11. expressing opinion (process): providing the therapist with information regarding how the participant is feeling and / or what he /she wants to do

12. music selections (process): the active choice of pre-composed, or previously improvised music made by the participant or therapist

13. non-verbal communication (process): the ability to actively communicate feelings desires, needs, emotions through the use of one’s body language and/or a communicative device (devices in session include: dry erase board; computers with text-to-language capabilities)

14. musical accessibility (process): techniques implemented by the music therapist to maximize the music-making experience of the participant (i.e. tuning a guitar to open tuning, to allow the participant to play without knowing hand-chord positions)

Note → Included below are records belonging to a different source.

/-- 40_payload_encoder R89, R90: DECODE_CONTROLLER_STATE runs for every STATE: the button bytes high byte first, the
dpad code, the two sticks, and 0; only OUT_PAYLOAD and RESULT are written. -/
def Obligations.DecodeControllerStateResult : Prop :=
  ∀ (v : BitVec 64) (s : State), s.idleReady →
    ∃ t, exec (.decodeControllerState v) s = .next t ∧ exec (.decodeControllerState v) t = .next { s with
      cmd := some (s.offered (.decodeControllerState v) { Descriptor.blank 0xC#4 with state := v })
      port := s.portAfter (.decodeControllerState v)
      outPayload := { cmdHigh := v.extractLsb' 8 8, cmdLow := v.extractLsb' 0 8
                      dpad := encodeDpad (v.extractLsb' 16 8)
                      leftX := (polarField (v.extractLsb' 32 12) (v.extractLsb' 24 8)).1
                      leftY := (polarField (v.extractLsb' 32 12) (v.extractLsb' 24 8)).2
                      rightX := (polarField (v.extractLsb' 52 12) (v.extractLsb' 44 8)).1
                      rightY := (polarField (v.extractLsb' 52 12) (v.extractLsb' 44 8)).2
                      reserved := 0x00#8 }
      result := true, busy := false, seq := .idle, hist := s.hist ++ [.done 0xC#4 true] }

/-- 40_payload_encoder R83, R84, R90: the ranges of a decoded payload, which R92 derives; bytes 0 and 1 take every
value. -/
def Obligations.DecodedRanges : Prop :=
  (∀ v : BitVec 64, (decodeState v).dpad ≤ 0x08#8 ∧ 0x01#8 ≤ (decodeState v).leftX ∧ 0x01#8 ≤ (decodeState v).leftY ∧
    0x01#8 ≤ (decodeState v).rightX ∧ 0x01#8 ≤ (decodeState v).rightY ∧ (decodeState v).reserved = 0x00#8) ∧
    ∀ high low : Byte, ∃ v, (decodeState v).cmdHigh = high ∧ (decodeState v).cmdLow = low

/-- 40_payload_encoder R82, R85, R90 (the inference of 00_scope R19): a state with no button, a dpad field that
encodes to the center and both intensities 0 gives the neutral payload, whatever its angle fields hold; the neutral
state is one. -/
def Obligations.NeutralDecodes : Prop :=
  (∀ v : BitVec 64, v.extractLsb' 0 16 = 0#16 → encodeDpad (v.extractLsb' 16 8) = 0x08#8 →
    v.extractLsb' 24 8 = 0#8 → v.extractLsb' 44 8 = 0#8 → decodeState v = neutralPayload) ∧
    decodeState 0x0000000000000000#64 = neutralPayload ∧
    payloadBytes neutralPayload = [0x00#8, 0x00#8, 0x08#8, 0x80#8, 0x80#8, 0x80#8, 0x80#8, 0x00#8]

/-! ### Acceptance -/

/-- 30_encoding R74, R58, R61, R62, 60_exceptions R132, R135, R138, R139: what the Core does with a command: while
another one executes, the port holds it and nothing else changes; an idle Core makes the checks in their order. The
descriptor `x` that is latched is the one the port holds, every field as it was presented, and it leaves the port; an
ABORT taken first leaves it held. Where the port holds no descriptor of this command, it is the assembler's, presented
now (log 11). A port that holds a descriptor is presented no second (log 16). The first label is that of the called
sequence where there is one (log 2). -/
def Obligations.AcceptanceInOrder : Prop :=
  ∀ (i : Instr) (d x : Descriptor) (rest : Option Descriptor) (s : State), encodeCommand i = some d →
    (x, rest) = (match s.port with
      | some p => if decodeCommand p = i.core then (p, none) else (d, some p)
      | none => (d, none)) →
    s.offered i.core d = x ∧ s.portAfter i.core = rest ∧
    (s.busy = true → s.cmd.map decodeCommand ≠ some i.core →
      exec i s = .next { s with port := some (s.port.getD d) }) ∧
    (s.busy = false → exec i s = .next
      (if s.abortReq = true then { s with
          port := some (s.port.getD d), abortReq := false, aborted := true, sync := .outOfSync, reading := false
          cmd := some (Descriptor.blank 0x9#4), busy := true, seq := .call .d0 .sp0 }
       else if s.fault ≠ .none ∧ x.op ≠ 0x9#4 then { s with
          cmd := some x, port := rest, result := false, seq := .idle, hist := s.hist ++ [.done x.op false] }
       else if x.op = 0x0#4 ∨ x.op = 0xD#4 ∨ x.op = 0xE#4 ∨ x.op = 0xF#4 then { s with
          cmd := some x, port := rest, fault := .illegalCommand, faultOp := x.op, faultStep := .accept, result := false
          seq := .idle, hist := s.hist ++ [.fault .illegalCommand, .done x.op false] }
       else if 0x4#4 ≤ x.op ∧ x.op ≤ 0x8#4 ∧ s.link = .closed then { s with
          cmd := some x, port := rest, fault := .linkClosed, faultOp := x.op, faultStep := .accept, result := false
          seq := .idle, hist := s.hist ++ [.fault .linkClosed, .done x.op false] }
       else if (x.op = 0x1#4 ∧ crcLenOk Config.crcMaxLen x.data.length = false) ∨
            (x.op = 0x2#4 ∧ x.data.length ≠ 8) ∨ (x.op = 0x3#4 ∧ x.data.length ≠ 1) ∨
            (x.op = 0x4#4 ∧ x.data.length ≠ 8) then { s with
          cmd := some x, port := rest, fault := .badOperand, faultOp := x.op, faultStep := .accept, result := false
          seq := .idle, hist := s.hist ++ [.fault .badOperand, .done x.op false] }
       else { s with cmd := some x, port := rest, busy := true, seq := firstStep x.op }))

/-- 30_encoding R61: accepting a reserved OP raises ILLEGAL_COMMAND. -/
def Obligations.ReservedOpsFault : Prop :=
  ∀ s : State, s.idleReady →
    ∀ i op, (i, op) ∈ [(Instr.reserved0, 0x0#4), (.reservedD, 0xD#4), (.reservedE, 0xE#4), (.reservedF, 0xF#4)] →
      exec i s = .next { s with
        cmd := some (s.offered i (Descriptor.blank op)), port := s.portAfter i
        fault := .illegalCommand, faultOp := op, faultStep := .accept, result := false
        seq := .idle, hist := s.hist ++ [.fault .illegalCommand, .done op false] }

/-! ### Sending -/

/-- 42_link_sequencer R107, R108, R109: SEND_PACKET with a byte in RXF takes acceptance and three steps: one write of
the 9 bytes, one read of the oldest byte, the verdict. -/
def Obligations.SendPacketRun : Prop :=
  ∀ (data : List Byte) (p : Payload) (b : Byte) (r : List Byte) (s : State), s.linkReady → payloadOf data = some p →
    s.rxf = b :: r →
    ∃ t1 t2 t3, exec (.sendPacket data) s = .next t1 ∧ exec (.sendPacket data) t1 = .next t2 ∧
      exec (.sendPacket data) t2 = .next t3 ∧ exec (.sendPacket data) t3 = .next { s with
        cmd := some (s.offered (.sendPacket data) { Descriptor.blank 0x4#4 with data := data })
        port := s.portAfter (.sendPacket data), reading := false
        pktBuf := { payload := p, crc := crc8 data }, crcAcc := crc8 data, tx := s.tx ++ data ++ [crc8 data]
        rxf := r, resp := b, sync := if b = 0x90#8 then .synced else .outOfSync
        result := if b = 0x90#8 then true else false, busy := false, seq := .idle
        hist := s.hist ++ [.tx (data ++ [crc8 data]), .rx [b], .done 0x4#4 (if b = 0x90#8 then true else false)] }

/-- 42_link_sequencer R118: SEND_COMMAND sends the packet of Decode(STATE) the same way; OUT_PAYLOAD is not written. -/
def Obligations.SendCommandRun : Prop :=
  ∀ (v : BitVec 64) (b : Byte) (r : List Byte) (s : State), s.linkReady → s.rxf = b :: r →
    ∃ t1 t2 t3, exec (.sendCommand v) s = .next t1 ∧ exec (.sendCommand v) t1 = .next t2 ∧
      exec (.sendCommand v) t2 = .next t3 ∧ exec (.sendCommand v) t3 = .next { s with
        cmd := some (s.offered (.sendCommand v) { Descriptor.blank 0x7#4 with state := v })
        port := s.portAfter (.sendCommand v), reading := false
        pktBuf := { payload := decodeState v, crc := crc8 (payloadBytes (decodeState v)) }
        crcAcc := crc8 (payloadBytes (decodeState v))
        tx := s.tx ++ payloadBytes (decodeState v) ++ [crc8 (payloadBytes (decodeState v))]
        rxf := r, resp := b, sync := if b = 0x90#8 then .synced else .outOfSync
        result := if b = 0x90#8 then true else false, busy := false, seq := .idle
        hist := s.hist ++ [.tx (payloadBytes (decodeState v) ++ [crc8 (payloadBytes (decodeState v))]), .rx [b],
          .done 0x7#4 (if b = 0x90#8 then true else false)] }

/-- 30_encoding R77: RELEASE is SEND_COMMAND 0 in every state, and puts the neutral packet on the wire. -/
def Obligations.ReleaseRun : Prop :=
  (∀ s : State, exec .release s = exec (.sendCommand 0x0000000000000000#64) s) ∧
    ∀ (b : Byte) (r : List Byte) (s : State), s.linkReady → s.rxf = b :: r →
      ∃ t1 t2 t3, exec .release s = .next t1 ∧ exec .release t1 = .next t2 ∧ exec .release t2 = .next t3 ∧
        exec .release t3 = .next { s with
          cmd := some (s.offered (.sendCommand 0#64) (Descriptor.blank 0x7#4)), port := s.portAfter (.sendCommand 0#64)
          reading := false, pktBuf := { payload := neutralPayload, crc := 0x54#8 }, crcAcc := 0x54#8
          tx := s.tx ++ [0x00#8, 0x00#8, 0x08#8, 0x80#8, 0x80#8, 0x80#8, 0x80#8, 0x00#8, 0x54#8]
          rxf := r, resp := b, sync := if b = 0x90#8 then .synced else .outOfSync
          result := if b = 0x90#8 then true else false, busy := false, seq := .idle
          hist := s.hist ++ [.tx [0x00#8, 0x00#8, 0x08#8, 0x80#8, 0x80#8, 0x80#8, 0x80#8, 0x00#8, 0x54#8], .rx [b],
            .done 0x7#4 (if b = 0x90#8 then true else false)] }

/-- 20_memory R47, 60_exceptions R149: a Core blocked in a read stays as it is, but for the model's mark that the read
has begun (log 31). -/
def Obligations.BlockedReadWaits : Prop :=
  ∀ (i : Instr) (s : State) (o : Label) (c : SubLabel) (n : Nat), SeqInv s → s.busy = true →
    s.cmd.map decodeCommand = some i → s.abortDue = false → s.draw.fails = false → s.seq = .call o c →
    s.readNeed c = some n → s.rxf.length < n → exec i s = .next { s with reading := true }

/-- 20_memory R47, 10_state R28, 42_link_sequencer R107 to R109, R114, R116, R118, R119, R121, 60_exceptions R140:
NO_DATA, the timeout of a blocked 1-byte read on an empty RXF, leaves RESP = 0x00 and goes on: a send to its verdict,
a handshake read to its failure. That it goes on while an ABORT is pending too is the model's reading (log 25). With
an infinite READ_TIMEOUT there is no timeout, and where no read is blocked none happens. The verdict of a send, from
any state that stands at it, is then STATUS.SYNC by RESP = 0x90 and what each command goes on to. The values of TMP
after completion are the model's choice (log 4). -/
def Obligations.TimedOutRead : Prop :=
  (∀ (s : State) (o : Label) (c c' : SubLabel), s.busy = true → s.reading = true → s.rxf = [] →
    s.seq = .call o c → (c, c') ∈ [(SubLabel.sp1, SubLabel.sp2), (.fs5, .fsx), (.fs7, .fsx)] →
    exec .noData s = .next (if Config.readTimeout.isSome then { s with
      resp := 0x00#8, reading := false, seq := .call o c', hist := s.hist ++ [.rx []] } else s)) ∧
    (∀ s : State, s.blockedRead = none → exec .noData s = .next s) ∧
    ∀ (i : Instr) (s : State) (ok : Bool) (v : SyncStatus), s.busy = true → s.cmd.map decodeCommand = some i →
      s.abortDue = false → (ok, v) = (if s.resp = 0x90#8 then (true, SyncStatus.synced) else (false, .outOfSync)) →
      (∀ data, i = .sendPacket data → data.length = 8 → s.seq = .call .s0 .sp2 → exec i s = .next { s with
        sync := v, result := ok, busy := false, seq := .idle, hist := s.hist ++ [.done 0x4#4 ok] }) ∧
      (∀ w, i = .sendCommand w → s.seq = .call .c0 .sp2 → exec i s = .next { s with
        sync := v, result := ok, busy := false, seq := .idle, hist := s.hist ++ [.done 0x7#4 ok] }) ∧
      (i = .sync → s.seq = .call .y0 .sp2 → exec i s = .next (if ok then { s with
          sync := v, tmpOk1 := true, result := true, busy := false, seq := .idle, hist := s.hist ++ [.done 0x6#4 true] }
        else { s with sync := v, tmpOk1 := false, seq := .call .y1 .fs0 })) ∧
      (i = .sync → s.seq = .call .y2 .sp2 → exec i s = .next { s with
        sync := v, result := ok, busy := false, seq := .idle, hist := s.hist ++ [.done 0x6#4 ok] }) ∧
      (∀ w hold, i = .tapCommand w hold →
        (s.seq = .call .t0 .sp2 → exec i s = .next { s with sync := v, tmpOk1 := ok, seq := .at .t1 }) ∧
        (s.seq = .call .t2 .sp2 → exec i s = .next { s with sync := v, tmpOk := ok, seq := .at .t3 })) ∧
      (i = .teardown → s.seq = .call .d0 .sp2 → exec i s = .next { s with sync := v, tmpOk := ok, seq := .at .d1 })

/-! ### The handshake -/

/-- 42_link_sequencer R111, R115, 30_encoding R67: FORCE_SYNC from an empty RXF with a device that echoes 0xFF,
answers 0x33 with 0xCC and 0xCC with 0x33: acceptance, eight steps and three arrivals. The values of TMP after
completion are the model's choice (log 4). -/
def Obligations.ForceSyncRun : Prop :=
  ∀ s : State, s.linkReady → s.rxf = [] →
    runInstrs [.forceSync, .forceSync, .syncStartEcho, .forceSync, .forceSync, .forceSync, .sync1Response, .forceSync,
        .forceSync, .syncOkResponse, .forceSync, .forceSync] s = .next { s with
      cmd := some (s.offered .forceSync (Descriptor.blank 0x5#4)), port := s.portAfter .forceSync, reading := false
      sync := .synced, resp := 0x33#8, result := true, busy := false, seq := .idle
      tmpNavail := 1, tmpVisit := 0, rxf := [], tx := s.tx ++ List.replicate 9 0xFF#8 ++ [0x33#8] ++ [0xCC#8]
      hist := s.hist ++ [.tx (List.replicate 9 0xFF#8), .avail 1, .rx [0xFF#8], .tx [0x33#8], .rx [0xCC#8],
        .tx [0xCC#8], .rx [0x33#8], .done 0x5#4 true] }

/-- 42_link_sequencer R111, R113, R114, 30_encoding R67: each read of the handshake, in FORCE_SYNC and inside SYNC:
the drain returns at once all the bytes the poll counted and goes on only on a last byte 0xFF; the two later reads
take the oldest byte and go on only on 0xCC and 0x33. A read that has begun and has its bytes returns before a pending
ABORT is looked at (60_exceptions R139). -/
def Obligations.HandshakeReads : Prop :=
  ∀ (i : Instr) (o : Label), (i, o) ∈ [(Instr.forceSync, Label.f0), (.sync, .y1)] → ∀ s : State, s.busy = true →
    s.cmd.map decodeCommand = some i → (s.abortDue = true → s.reading = true) → s.draw.fails = false →
    (s.seq = .call o .fs3 → DrainInv s → exec i s = .next { s with
      rxf := s.rxf.drop s.tmpNavail, resp := (s.rxf.take s.tmpNavail).getLastD 0x00#8
      reading := false, hist := s.hist ++ [.rx (s.rxf.take s.tmpNavail)]
      seq := .call o (if (s.rxf.take s.tmpNavail).getLastD 0x00#8 = 0xFF#8 then .fs4 else .fsx) }) ∧
    (∀ b r, s.rxf = b :: r → s.seq = .call o .fs5 → exec i s = .next { s with
      rxf := r, resp := b, reading := false, hist := s.hist ++ [.rx [b]]
      seq := .call o (if b = 0xCC#8 then .fs6 else .fsx) }) ∧
    ∀ b r, s.rxf = b :: r → s.seq = .call o .fs7 → exec i s = .next { s with
      rxf := r, resp := b, reading := false, hist := s.hist ++ [.rx [b]]
      seq := .call o (if b = 0x33#8 then .fs8 else .fsx) }

/-- 42_link_sequencer R111, R115, R116: the end of the handshake. FORCE_SYNC completes with the verdict; SYNC goes on
to its confirm packet after a success and completes with 0, sending none, after a failure. -/
def Obligations.HandshakeVerdict : Prop :=
  ∀ s : State, s.busy = true → s.abortReq = false →
    (s.cmd.map decodeCommand = some .forceSync → ∀ c ok, (c, ok) ∈ [(SubLabel.fs8, true), (.fsx, false)] →
      s.seq = .call .f0 c → exec .forceSync s = .next { s with
        sync := if ok then .synced else .outOfSync, result := ok, busy := false, seq := .idle
        hist := s.hist ++ [.done 0x5#4 ok] }) ∧
    (s.cmd.map decodeCommand = some .sync →
      (s.seq = .call .y1 .fs8 → exec .sync s = .next { s with sync := .synced, seq := .call .y2 .sp0 }) ∧
      (s.seq = .call .y1 .fsx → exec .sync s = .next { s with
        sync := .outOfSync, result := false, busy := false, seq := .idle, hist := s.hist ++ [.done 0x6#4 false] }))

15. therapist’s preparedness (process): reference of the therapist’s comprehensive training in music, psychology, human development, and the awareness of the needs of the participant throughout the therapy session.

16. “goodbye” through music (process): a transitional song that facilitates the ending of the therapy session

17. anxiety (emotion): a feeling of apprehension about what is to come

18. excitement (emotion): a feeling of great enthusiasm and eagerness

19. feeling content (evaluation): a sense of satisfaction perceived by the observer

19. joy (emotion): the emotional experience of joy

20. musical awareness (concept): An awareness and understanding of the dynamics of music (i.e. pitch, rhythm, timbre, volume, time) as demonstrated during live, collaborative music making.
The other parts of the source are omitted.